Published 30 June 2010 by Ashutosh Jogalekar

Infections and Disease: The Golden Age?

Harald zur Hausen’s discovery of the link between infection and cancer provides a window into what may turn out to be one of the most fascinating lines of inquiry in twenty-first century medical research: the link between microorganisms and what have been traditionally considered chronic diseases.

This line of inquiry is founded on an evolutionary truth. Bacteria and viruses have been human beings’ most constant companions, existing on this planet billions of years before we did and greeting us as we climbed out of the trees and walked out of Africa. Since the very beginning we have been engaged in an arms race with microbes. The conventional wisdom is that these arms races have led to an essentially benign co-existence between us and "them". But recent thinking has challenged this widespread belief and the truth appears to be more complicated.

Whether microbes will evolve to be benign or malign depends on one thing- whether they can transmit their genetic material more efficiently by the former or latter kind of existence. The purpose of evolution is the transmission of genetic material, and bacteria will exploit any route possible for achieving this. Consider malaria. When malaria afflicts an individual, the malarial protozoan can transmit itself through a mosquito vector. It therefore does not need its human victim to be healthy in order to spread its genes. Consequently, victims of malaria do not need to be healthy enough to be mobile and are thus confined to bed with acute chills and fevers. Without treatment they can die a quick death. This confinement serves another obvious diabolical purpose for the malarial parasite; it renders the victims immobile enough for mosquitoes to be able to feed on their blood and thus propagate malarial genes. This explanatory hypotheses would seem to suggest that the severity of malaria would correlate with the ease with which mosquitoes can transmit the disease. Indeed, countries with better methods for mosquito control seem to have less severe cases of malaria; in these cases, because mosquitoes are not readily available to spread the malarial genes, it is in the interests of the malarial parasite to not kill its victims too soon. Cholera which spreads through contaminated drinking water is another disease where this logic seems to be substantiated. In countries where efforts have been made to supply clean drinking water, cholera is not as pernicious as in countries where water is easily contaminated. In the latter cases, the cholera bacterium does not care about quickly killing its victims since it can easily spread into other human bodies through water. In striking contrast to these deadly diseases, the common cold has essentially evolved to a wholly benign co-existence with human beings since the cold virus critically depends on a well-timed sneeze from a completely mobile human being.

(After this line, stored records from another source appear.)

-- ==== Sys2Proof/Machine/FarEnd.lean ====
section
/-! DEFINITION. The display controller as the spec's observers see it: the reference receiver (42_transport_ops.md R110,
R111, R113) and the reference sink (20_memory.md R36 to R38). The block never reads either. -/

namespace Sys2Proof.Machine

/-- The canonical form of the display memory: addresses strictly rising and inside `0..15` (R31, R36). -/
abbrev Memory.wf (m : Memory) : Prop := m.Pairwise (fun x y => x.1 < y.1) ∧ ∀ c ∈ m, c.1 < 16

/-- The byte listed at an address, if any. -/
def Memory.read : Memory → Nat → Option Byte
  | [], _ => none
  | (k, b) :: m, a => if k = a then some b else Memory.read m a

/-- Store one byte, keeping the addresses strictly rising. -/
def Memory.write : Memory → Nat → Byte → Memory
  | [], a, v => [(a, v)]
  | (k, b) :: m, a, v =>
    if a < k then (a, v) :: (k, b) :: m
    else if a = k then (a, v) :: m
    else (k, b) :: Memory.write m a v

/-- `DM[a]` as the display shows it: the stored byte, else the free value of this generation (R38, U5; log entry 4). -/
def Sink.shown (k : Sink) (a : Nat) : Byte := (Memory.read k.dm a).getD (Config.sinkFreeByte k.generation a)

/-- `AP` (R36). -/
def Sink.pointer (k : Sink) : BitVec 4 :=
  match k.ap with
  | .held v => v
  | .free => Config.sinkFreePointer k.generation

/-- `AI` (R36). -/
def Sink.autoInc (k : Sink) : Bool :=
  match k.ai with
  | .held v => v
  | .free => Config.sinkFreeAutoInc k.generation

/-- `ON` (R36). -/
def Sink.displayOn (k : Sink) : Bool :=
  match k.dispOn with
  | .held v => v
  | .free => Config.sinkFreeDisplayOn k.generation

/-- Nothing is known of the sink any more: every part unspecified anew, with fresh free values (R38, R172, U5). -/
def Sink.forget (k : Sink) : Sink :=
  { dm := [], ap := .free, ai := .free, dispOn := .free, stopped := k.stopped, generation := k.generation + 1 }

/-- The sink met a frame whose effect no source gives: it stops, its state undetermined (R37, last arm; U4). -/
def Sink.stop (k : Sink) : Sink := { k.forget with stopped := true }

/-- `DM[AP] <- b ; AP <- (AP + 1) mod 16` (R37). -/
def Sink.store (k : Sink) (b : Byte) : Sink :=
  { k with dm := Memory.write k.dm k.pointer.toNat b, ap := .held (k.pointer + 1) }

/-- The reference sink step on one frame `b0, b1, ..., bk` (R37). -/
def Sink.takeFrame (k : Sink) (bs : List Byte) : Sink :=
  if k.stopped then k
  else
    match bs with
    | [] => k.stop
    | b0 :: data =>
      if b0 = opAutoIncrement ∧ data = [] then { k with ai := .held true }
      else if b0 = opDisplayOn ∧ data = [] then { k with dispOn := .held true }
      else if 0xC0 ≤ b0.toNat ∧ b0.toNat ≤ 0xCF ∧ k.autoInc = true ∧ b0.toNat - 0xC0 + data.length ≤ 16 then
        data.foldl Sink.store { k with ap := .held (BitVec.ofNat 4 (b0.toNat - 0xC0)) }
      else k.stop

/-- What the sink does at one event of the link. -/
def Sink.onEvent (k : Sink) : LinkEvent → Sink
  | .nothing => k
  | .frame bs => k.takeFrame bs
  | .lost => k.stop

/-- The byte whose bits arrived in this order, the first as bit 7 of eight (R111). -/
def byteOfWireBits (sh : List Bool) : Byte := sh.foldl (fun acc b => acc <<< 1 ||| (if b then 0x01#8 else 0x00#8)) 0x00#8

/-- A rising clock edge samples the data line inside a frame; the eighth bit completes a byte (R111). -/
def RxPhase.sample (p : RxPhase) (dio : Level) : RxPhase :=
  match p with
  | .inFrame sh cur =>
    if sh.length = 7 then .inFrame [] (cur ++ [byteOfWireBits (sh ++ [dio])]) else .inFrame (sh ++ [dio]) cur
  | .outside => .outside
  | .unknown => .unknown

/-- The data line falls while the clock is high: start (R91, R111). -/
def Lines.starts (l : Lines) (w : PinWrite) : Bool := decide (w.line = .dio) && l.clk && l.dio && !w.level

/-- The data line rises while the clock is high: stop (R92, R111). -/
def Lines.stops (l : Lines) (w : PinWrite) : Bool := decide (w.line = .dio) && l.clk && !l.dio && w.level

/-- The clock line rises (R111). -/
def Lines.rises (l : Lines) (w : PinWrite) : Bool := decide (w.line = .clk) && !l.clk && w.level

/-- What ends at this pin write (R111, the stop arm). -/
def Receiver.event (r : Receiver) (w : PinWrite) : LinkEvent :=
  if r.lines.stops w then
    match r.phase with
    | .inFrame _ cur => .frame cur
    | .outside => .nothing
    | .unknown => .lost
  else .nothing

/-- The phase after a pin write (R111). An incomplete byte is dropped at a stop (R113). -/
def Receiver.nextPhase (r : Receiver) (w : PinWrite) : RxPhase :=
  if r.lines.starts w then .inFrame [] []
  else if r.lines.stops w then .outside
  else if r.lines.rises w then r.phase.sample r.lines.dio
  else r.phase

/-- The completed frames an event adds. -/
def LinkEvent.completed : LinkEvent → List (List Byte)
  | .nothing => []
  | .frame bs => [bs]
  | .lost => []

/-- The receiver step, applied to each pin write in order (R111). -/
def Receiver.step (r : Receiver) (w : PinWrite) : Receiver :=
  { lines := r.lines.write w, phase := r.nextPhase w, frames := r.frames ++ (r.event w).completed }

/-- One pin write arrives: the receiver steps, and a frame that ends is given to the sink (R37, R111). -/
def FarEnd.step (f : FarEnd) (w : PinWrite) : FarEnd :=
  { rx := f.rx.step w, sink := f.sink.onEvent (f.rx.event w) }

/-- A list of pin writes arrives, in order. -/
def FarEnd.steps (f : FarEnd) (ws : List PinWrite) : FarEnd := ws.foldl FarEnd.step f

/-- The block was reset while idle: `TR` restarts, so the frames seen restart; the sink keeps what it has (R170, R181;
log entry 9). -/
def FarEnd.afterIdleReset (f : FarEnd) : FarEnd :=
  { f with rx := { lines := Lines.high, phase := f.rx.phase, frames := [] } }

/-- The block was reset while busy: both lines went high at once, in an order the receiver cannot tell, so neither its
position nor the sink's state is known (R172, U5; log entry 3). -/
def FarEnd.afterBusyReset (f : FarEnd) : FarEnd :=
  { rx := { lines := Lines.high, phase := .unknown, frames := [] }, sink := f.sink.forget }

end Sys2Proof.Machine
end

Extending these ideas, an even more controversial role for microbes that has been suggested is in molding our very personalities in a way that encourages their propagation. Recent research for instance found that the exact composition of microbes in the guts of normal and obese rats differs. Fascinatingly, transporting some of the dominant microbes from obese to normal rats actually induced food cravings in them, which was decidedly an effect on behavior. The implications of such possible effects for humans is extremely provocative and controversial. The parasite Toxoplasma gondii for instance affects cats and transmits itself to mice. Since it now needs to get back into a cat for its continued perpetuation, this parasite apparently makes mice lose their fear of cats so that cats can easily catch them. Microbes inducing suicide in their hosts seems to be the ultimate manifestation of their selfish genes. Perhaps most controversially, some researchers think that the same parasite which can be sexually transmitted makes human beings more neurotic, promiscuous and adventure-seeking when it infects them, thus ensuring its propagation. In fact, promiscuity as a means for efficient microbial transmission has been suggested for many sexually transmitted diseases including zur Hausen’s cervical cancer. This would literally mean that the bacteria in question have seized control of their victims’ minds and radically changed their personalities and behavior. A closer analogy to mind-control experiments devised by malevolent dictators in movies would be hard to find. As with all such hypotheses, these extrapolations should be constructed very carefully and the available evidence should be judiciously sifted and interpreted. But the implications of tiny bugs controlling our brains and behavior for their self-interests certainly boggles the mind.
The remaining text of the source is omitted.